---------- EXTRACTED ENTRIES ----------

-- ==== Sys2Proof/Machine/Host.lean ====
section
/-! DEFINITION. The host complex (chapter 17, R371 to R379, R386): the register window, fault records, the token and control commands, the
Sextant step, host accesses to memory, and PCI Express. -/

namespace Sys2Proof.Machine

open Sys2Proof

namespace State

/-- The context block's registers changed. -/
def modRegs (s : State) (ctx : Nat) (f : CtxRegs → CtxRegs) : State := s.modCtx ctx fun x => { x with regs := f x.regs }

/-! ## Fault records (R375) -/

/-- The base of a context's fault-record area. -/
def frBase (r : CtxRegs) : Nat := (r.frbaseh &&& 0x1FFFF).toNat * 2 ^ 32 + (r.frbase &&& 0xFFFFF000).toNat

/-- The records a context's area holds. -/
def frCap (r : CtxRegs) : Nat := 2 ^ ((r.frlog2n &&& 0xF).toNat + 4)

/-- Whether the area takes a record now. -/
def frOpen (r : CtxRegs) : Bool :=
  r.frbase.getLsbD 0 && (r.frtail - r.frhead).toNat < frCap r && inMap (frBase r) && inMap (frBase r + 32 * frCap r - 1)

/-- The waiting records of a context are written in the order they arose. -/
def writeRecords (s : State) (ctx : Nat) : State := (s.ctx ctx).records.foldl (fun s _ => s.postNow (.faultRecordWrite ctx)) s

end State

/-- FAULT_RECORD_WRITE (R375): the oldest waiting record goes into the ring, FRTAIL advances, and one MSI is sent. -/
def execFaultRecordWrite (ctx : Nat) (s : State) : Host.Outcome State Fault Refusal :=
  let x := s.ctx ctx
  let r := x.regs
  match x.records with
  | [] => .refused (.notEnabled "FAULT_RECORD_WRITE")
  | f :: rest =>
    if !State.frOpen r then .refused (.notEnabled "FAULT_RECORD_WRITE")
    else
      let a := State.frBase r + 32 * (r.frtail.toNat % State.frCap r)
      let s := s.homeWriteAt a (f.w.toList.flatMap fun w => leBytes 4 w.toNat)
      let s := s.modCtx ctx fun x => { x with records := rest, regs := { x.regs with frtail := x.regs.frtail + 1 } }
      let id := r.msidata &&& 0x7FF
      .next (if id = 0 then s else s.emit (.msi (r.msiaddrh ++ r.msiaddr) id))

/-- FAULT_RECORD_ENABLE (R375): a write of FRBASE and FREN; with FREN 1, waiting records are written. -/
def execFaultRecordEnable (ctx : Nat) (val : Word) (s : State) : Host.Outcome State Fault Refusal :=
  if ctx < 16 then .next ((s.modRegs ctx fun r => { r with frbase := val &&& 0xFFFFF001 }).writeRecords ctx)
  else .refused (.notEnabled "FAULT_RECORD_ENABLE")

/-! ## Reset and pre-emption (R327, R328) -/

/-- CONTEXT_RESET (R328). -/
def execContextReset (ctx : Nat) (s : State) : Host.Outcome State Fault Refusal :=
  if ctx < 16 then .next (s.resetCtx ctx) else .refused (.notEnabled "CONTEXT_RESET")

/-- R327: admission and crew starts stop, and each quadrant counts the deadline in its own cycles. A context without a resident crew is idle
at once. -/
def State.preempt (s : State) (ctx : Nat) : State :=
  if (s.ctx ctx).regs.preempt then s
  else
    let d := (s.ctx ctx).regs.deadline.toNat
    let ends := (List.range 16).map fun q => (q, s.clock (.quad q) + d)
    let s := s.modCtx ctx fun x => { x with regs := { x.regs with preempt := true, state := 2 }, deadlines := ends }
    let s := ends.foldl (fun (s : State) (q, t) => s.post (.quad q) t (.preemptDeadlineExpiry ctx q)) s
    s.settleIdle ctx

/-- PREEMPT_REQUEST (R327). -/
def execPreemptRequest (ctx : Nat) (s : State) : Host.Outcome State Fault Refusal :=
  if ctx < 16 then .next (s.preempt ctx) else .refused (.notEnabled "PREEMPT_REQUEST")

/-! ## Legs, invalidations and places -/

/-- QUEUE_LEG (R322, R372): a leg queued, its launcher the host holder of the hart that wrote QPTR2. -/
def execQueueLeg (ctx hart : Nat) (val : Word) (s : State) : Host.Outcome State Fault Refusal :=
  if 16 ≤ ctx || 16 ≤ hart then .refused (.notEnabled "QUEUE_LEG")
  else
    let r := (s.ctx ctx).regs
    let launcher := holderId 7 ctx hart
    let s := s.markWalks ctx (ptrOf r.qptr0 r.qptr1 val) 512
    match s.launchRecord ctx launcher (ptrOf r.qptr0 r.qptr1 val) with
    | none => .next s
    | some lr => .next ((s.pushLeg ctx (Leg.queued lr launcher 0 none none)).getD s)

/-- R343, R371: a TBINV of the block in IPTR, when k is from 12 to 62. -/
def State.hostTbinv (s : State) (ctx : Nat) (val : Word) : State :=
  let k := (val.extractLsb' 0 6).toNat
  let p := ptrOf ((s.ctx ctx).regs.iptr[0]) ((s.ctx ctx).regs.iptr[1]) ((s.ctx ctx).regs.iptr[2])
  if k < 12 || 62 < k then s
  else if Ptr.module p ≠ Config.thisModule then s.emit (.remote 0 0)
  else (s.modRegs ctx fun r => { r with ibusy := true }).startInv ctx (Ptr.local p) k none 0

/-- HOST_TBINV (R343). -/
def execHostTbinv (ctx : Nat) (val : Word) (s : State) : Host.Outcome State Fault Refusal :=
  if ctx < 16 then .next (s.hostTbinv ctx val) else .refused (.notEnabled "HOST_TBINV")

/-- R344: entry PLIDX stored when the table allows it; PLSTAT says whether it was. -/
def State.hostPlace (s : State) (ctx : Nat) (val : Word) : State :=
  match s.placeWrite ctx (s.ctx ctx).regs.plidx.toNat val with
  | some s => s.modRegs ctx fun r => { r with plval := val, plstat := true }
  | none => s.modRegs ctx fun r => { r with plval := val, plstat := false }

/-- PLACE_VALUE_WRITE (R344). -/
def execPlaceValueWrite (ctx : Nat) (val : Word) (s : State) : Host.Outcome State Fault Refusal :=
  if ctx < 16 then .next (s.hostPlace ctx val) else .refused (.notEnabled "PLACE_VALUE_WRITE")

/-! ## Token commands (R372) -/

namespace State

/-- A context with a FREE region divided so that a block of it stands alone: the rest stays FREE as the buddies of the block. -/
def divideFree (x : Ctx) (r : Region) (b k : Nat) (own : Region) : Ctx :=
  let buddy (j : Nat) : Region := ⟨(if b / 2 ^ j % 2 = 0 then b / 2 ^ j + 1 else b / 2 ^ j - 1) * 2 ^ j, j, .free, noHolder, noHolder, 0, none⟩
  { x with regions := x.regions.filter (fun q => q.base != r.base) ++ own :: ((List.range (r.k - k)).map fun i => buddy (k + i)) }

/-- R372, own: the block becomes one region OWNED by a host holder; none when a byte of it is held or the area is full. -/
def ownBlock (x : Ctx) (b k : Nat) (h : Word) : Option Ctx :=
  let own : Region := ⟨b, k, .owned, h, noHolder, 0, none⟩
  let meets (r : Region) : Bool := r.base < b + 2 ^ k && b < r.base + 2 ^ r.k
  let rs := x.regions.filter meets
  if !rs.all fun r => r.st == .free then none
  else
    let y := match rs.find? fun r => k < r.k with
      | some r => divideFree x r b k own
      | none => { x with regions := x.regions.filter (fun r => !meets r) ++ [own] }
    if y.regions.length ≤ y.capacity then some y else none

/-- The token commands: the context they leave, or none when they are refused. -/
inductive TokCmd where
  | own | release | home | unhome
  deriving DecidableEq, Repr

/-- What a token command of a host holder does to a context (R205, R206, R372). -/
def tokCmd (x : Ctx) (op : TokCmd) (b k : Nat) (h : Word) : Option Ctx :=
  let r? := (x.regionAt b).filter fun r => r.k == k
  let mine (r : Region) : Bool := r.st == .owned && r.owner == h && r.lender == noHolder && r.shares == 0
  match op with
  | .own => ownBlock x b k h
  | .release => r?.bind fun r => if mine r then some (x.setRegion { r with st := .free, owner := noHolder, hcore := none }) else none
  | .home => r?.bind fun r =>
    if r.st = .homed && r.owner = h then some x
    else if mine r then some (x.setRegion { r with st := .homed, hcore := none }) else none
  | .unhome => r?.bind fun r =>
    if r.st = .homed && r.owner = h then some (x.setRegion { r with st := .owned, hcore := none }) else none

----------
---------- EXTRACTED ENTRIES ----------

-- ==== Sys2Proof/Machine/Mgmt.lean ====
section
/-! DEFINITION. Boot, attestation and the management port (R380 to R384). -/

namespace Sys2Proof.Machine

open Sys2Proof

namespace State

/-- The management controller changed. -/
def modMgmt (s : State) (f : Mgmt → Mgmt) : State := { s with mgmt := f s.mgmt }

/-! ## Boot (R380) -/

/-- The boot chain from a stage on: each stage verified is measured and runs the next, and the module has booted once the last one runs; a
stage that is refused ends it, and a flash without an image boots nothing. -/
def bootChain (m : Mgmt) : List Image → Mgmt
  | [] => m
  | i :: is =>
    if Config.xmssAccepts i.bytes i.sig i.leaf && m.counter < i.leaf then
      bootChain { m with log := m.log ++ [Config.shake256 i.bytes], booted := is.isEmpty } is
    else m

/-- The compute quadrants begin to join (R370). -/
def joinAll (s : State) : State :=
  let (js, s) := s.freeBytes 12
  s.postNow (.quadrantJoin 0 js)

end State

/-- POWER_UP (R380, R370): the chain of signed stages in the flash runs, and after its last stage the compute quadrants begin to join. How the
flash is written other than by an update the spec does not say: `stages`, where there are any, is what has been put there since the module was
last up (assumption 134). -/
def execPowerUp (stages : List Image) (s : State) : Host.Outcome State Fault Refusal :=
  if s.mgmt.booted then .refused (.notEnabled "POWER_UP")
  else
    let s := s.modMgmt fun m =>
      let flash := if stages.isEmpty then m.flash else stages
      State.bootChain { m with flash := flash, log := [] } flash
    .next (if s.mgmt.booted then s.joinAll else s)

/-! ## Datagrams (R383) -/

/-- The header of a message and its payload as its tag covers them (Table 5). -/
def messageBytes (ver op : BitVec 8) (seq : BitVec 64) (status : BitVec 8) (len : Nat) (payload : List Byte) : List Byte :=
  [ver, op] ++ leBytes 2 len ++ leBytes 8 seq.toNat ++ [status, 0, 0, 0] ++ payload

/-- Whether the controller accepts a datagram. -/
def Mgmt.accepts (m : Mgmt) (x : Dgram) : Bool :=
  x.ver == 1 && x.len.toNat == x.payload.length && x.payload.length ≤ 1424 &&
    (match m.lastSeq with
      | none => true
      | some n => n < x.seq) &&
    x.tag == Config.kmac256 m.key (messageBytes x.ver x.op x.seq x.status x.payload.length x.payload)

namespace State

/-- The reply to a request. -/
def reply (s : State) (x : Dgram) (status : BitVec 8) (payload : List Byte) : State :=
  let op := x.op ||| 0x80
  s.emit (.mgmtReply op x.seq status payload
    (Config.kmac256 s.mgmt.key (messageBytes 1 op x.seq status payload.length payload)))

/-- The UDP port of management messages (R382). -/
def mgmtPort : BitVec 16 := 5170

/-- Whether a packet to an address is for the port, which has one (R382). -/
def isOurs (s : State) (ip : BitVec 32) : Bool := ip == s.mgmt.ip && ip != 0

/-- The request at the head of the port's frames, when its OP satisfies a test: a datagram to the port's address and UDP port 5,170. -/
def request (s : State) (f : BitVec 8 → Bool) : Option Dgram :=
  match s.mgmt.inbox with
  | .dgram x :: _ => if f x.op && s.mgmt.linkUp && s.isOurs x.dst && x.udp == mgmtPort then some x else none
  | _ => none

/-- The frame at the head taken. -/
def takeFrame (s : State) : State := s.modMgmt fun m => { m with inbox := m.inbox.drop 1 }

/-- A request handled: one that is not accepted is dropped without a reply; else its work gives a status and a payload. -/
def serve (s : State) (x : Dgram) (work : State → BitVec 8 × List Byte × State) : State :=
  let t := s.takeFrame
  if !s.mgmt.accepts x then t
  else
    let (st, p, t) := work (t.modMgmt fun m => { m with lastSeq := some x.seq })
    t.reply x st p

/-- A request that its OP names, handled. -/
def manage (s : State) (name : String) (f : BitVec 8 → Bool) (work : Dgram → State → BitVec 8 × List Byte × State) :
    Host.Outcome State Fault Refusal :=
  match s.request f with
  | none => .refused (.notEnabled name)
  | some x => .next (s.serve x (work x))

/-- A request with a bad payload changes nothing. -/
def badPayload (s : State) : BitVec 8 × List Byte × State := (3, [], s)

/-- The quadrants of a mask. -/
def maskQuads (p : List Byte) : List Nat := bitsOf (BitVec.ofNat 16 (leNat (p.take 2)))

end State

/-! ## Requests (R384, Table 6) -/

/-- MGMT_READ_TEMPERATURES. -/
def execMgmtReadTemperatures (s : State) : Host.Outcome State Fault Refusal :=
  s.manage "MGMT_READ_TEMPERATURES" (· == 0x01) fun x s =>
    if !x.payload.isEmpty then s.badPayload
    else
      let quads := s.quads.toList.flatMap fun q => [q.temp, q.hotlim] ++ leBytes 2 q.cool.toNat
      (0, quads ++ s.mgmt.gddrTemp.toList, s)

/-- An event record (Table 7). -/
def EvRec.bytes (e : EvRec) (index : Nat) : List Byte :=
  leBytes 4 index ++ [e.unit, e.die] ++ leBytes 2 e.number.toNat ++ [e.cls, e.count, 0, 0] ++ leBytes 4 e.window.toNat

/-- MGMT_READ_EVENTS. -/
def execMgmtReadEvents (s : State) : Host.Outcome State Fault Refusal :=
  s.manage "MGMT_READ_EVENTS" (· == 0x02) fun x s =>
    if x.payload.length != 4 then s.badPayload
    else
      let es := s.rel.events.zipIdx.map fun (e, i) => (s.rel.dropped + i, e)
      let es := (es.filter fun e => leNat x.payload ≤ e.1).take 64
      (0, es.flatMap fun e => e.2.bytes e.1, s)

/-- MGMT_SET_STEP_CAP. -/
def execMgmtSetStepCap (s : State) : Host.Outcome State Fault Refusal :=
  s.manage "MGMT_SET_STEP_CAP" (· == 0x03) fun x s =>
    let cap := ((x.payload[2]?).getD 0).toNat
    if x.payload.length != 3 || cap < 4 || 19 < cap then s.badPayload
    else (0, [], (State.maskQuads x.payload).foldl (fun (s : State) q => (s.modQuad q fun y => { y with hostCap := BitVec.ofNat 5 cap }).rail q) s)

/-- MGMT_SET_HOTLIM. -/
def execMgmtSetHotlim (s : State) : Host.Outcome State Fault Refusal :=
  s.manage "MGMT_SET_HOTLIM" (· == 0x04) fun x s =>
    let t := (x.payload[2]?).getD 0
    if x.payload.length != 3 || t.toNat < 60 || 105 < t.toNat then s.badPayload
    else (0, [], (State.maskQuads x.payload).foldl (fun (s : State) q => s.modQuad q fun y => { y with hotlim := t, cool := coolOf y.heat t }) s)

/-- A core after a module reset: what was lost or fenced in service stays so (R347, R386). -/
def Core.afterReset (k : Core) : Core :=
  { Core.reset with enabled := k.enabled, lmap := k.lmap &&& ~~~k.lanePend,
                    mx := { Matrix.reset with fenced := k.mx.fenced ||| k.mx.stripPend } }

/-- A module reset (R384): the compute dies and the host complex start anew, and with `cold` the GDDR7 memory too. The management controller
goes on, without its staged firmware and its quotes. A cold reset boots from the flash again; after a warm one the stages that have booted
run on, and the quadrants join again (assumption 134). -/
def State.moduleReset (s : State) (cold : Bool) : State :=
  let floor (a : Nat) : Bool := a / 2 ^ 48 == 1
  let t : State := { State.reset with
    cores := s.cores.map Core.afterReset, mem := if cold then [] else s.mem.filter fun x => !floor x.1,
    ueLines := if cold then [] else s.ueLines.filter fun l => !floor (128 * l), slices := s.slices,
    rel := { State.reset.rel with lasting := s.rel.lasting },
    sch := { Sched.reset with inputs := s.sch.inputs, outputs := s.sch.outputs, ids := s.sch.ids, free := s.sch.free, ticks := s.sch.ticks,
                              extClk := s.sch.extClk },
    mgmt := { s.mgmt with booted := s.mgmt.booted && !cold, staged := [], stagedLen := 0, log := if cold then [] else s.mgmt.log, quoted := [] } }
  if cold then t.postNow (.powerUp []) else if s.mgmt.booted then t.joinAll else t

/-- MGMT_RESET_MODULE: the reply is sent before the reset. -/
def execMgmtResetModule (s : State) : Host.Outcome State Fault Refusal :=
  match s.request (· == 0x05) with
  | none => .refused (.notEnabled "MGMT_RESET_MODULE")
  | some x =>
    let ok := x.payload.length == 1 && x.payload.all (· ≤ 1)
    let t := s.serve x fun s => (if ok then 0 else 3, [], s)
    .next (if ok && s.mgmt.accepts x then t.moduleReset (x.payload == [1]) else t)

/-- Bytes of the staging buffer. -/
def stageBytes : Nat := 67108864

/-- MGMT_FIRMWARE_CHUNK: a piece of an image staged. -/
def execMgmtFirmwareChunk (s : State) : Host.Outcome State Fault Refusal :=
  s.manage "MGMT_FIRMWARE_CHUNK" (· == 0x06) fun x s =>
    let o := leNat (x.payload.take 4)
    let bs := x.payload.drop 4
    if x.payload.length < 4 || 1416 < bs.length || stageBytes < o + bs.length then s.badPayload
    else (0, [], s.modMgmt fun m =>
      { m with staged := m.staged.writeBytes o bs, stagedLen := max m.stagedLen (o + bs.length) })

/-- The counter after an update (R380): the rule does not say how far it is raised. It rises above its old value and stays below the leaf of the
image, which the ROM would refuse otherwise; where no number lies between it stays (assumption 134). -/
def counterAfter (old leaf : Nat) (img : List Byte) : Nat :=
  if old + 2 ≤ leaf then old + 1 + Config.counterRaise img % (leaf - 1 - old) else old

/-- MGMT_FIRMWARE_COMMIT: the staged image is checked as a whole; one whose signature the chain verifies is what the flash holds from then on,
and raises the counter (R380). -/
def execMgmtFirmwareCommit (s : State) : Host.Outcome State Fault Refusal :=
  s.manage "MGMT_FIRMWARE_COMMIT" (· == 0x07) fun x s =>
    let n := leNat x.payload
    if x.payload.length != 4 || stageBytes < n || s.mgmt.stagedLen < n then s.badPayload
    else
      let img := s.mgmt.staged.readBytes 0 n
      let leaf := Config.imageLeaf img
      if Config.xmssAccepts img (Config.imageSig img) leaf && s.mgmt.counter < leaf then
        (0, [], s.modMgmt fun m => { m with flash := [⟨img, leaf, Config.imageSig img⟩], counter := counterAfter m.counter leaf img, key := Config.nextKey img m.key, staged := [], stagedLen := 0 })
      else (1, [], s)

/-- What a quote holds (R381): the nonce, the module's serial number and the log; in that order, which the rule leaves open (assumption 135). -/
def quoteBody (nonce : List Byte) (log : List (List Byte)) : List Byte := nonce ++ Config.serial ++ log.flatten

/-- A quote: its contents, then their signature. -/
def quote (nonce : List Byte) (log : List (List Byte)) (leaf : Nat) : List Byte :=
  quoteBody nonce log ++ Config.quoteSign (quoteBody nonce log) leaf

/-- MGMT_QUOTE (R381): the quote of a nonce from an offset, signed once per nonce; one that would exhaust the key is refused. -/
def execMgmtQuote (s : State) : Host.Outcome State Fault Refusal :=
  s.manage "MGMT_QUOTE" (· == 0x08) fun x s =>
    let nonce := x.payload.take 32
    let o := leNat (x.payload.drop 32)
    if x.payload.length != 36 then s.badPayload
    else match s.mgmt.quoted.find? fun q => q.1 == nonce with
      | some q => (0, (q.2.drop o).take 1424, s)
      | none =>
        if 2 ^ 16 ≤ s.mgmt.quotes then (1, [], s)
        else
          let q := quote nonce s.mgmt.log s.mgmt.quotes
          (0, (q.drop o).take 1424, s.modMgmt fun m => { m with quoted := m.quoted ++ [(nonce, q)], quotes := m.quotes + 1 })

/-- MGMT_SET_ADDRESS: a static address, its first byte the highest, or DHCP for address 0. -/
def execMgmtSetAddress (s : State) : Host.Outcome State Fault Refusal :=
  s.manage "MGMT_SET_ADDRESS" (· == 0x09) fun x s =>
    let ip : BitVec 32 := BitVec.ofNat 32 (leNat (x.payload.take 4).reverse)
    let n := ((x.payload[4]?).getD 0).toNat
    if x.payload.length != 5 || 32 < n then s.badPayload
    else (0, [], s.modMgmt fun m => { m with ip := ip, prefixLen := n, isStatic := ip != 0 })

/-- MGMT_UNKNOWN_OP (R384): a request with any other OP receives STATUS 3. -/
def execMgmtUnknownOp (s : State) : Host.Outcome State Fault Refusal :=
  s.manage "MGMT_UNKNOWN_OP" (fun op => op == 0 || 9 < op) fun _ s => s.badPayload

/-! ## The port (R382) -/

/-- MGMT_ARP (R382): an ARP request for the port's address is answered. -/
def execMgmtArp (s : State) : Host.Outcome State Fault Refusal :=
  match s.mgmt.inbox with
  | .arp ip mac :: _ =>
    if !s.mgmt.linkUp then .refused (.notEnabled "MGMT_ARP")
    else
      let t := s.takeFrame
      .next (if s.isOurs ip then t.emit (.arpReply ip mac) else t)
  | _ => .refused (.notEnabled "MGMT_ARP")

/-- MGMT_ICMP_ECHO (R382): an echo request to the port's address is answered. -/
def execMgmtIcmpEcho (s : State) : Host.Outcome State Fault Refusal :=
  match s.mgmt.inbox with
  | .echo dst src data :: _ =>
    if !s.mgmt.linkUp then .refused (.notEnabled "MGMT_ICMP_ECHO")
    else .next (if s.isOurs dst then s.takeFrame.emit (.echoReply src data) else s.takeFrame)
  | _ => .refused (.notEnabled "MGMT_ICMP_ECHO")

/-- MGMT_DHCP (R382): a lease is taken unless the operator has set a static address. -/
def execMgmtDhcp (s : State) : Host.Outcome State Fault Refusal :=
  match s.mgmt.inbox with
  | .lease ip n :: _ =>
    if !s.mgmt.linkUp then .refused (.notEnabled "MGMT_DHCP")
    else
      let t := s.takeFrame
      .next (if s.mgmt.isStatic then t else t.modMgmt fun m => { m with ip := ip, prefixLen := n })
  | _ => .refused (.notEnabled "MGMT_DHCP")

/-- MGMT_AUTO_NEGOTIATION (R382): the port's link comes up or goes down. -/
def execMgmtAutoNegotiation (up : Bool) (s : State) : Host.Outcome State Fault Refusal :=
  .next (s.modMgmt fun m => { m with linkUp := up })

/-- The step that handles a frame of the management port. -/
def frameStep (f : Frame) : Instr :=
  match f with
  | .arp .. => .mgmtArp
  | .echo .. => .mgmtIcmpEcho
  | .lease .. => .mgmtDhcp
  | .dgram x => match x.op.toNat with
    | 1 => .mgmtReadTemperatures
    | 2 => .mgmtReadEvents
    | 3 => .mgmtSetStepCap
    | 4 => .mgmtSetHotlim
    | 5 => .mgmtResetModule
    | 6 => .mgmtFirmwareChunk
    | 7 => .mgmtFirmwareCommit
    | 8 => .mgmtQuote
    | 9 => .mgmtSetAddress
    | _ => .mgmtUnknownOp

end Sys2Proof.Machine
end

----------

■ GOAL OF THE EXERCISE ■
Print the lines above from the one with "-- ==== Sys2Proof/Machine/Host.lean" through the one with "registers changed. -/", both included, exactly as written and nothing more.

■ FINAL ANSWER ■
-- ==== Sys2Proof/Machine/Host.lean ====
section
/-! DEFINITION. The host complex (chapter 17, R371 to R379, R386): the register window, fault records, the token and control commands, the
Sextant step, host accesses to memory, and PCI Express. -/

namespace Sys2Proof.Machine

open Sys2Proof

namespace State

/-- The context block's registers changed. -/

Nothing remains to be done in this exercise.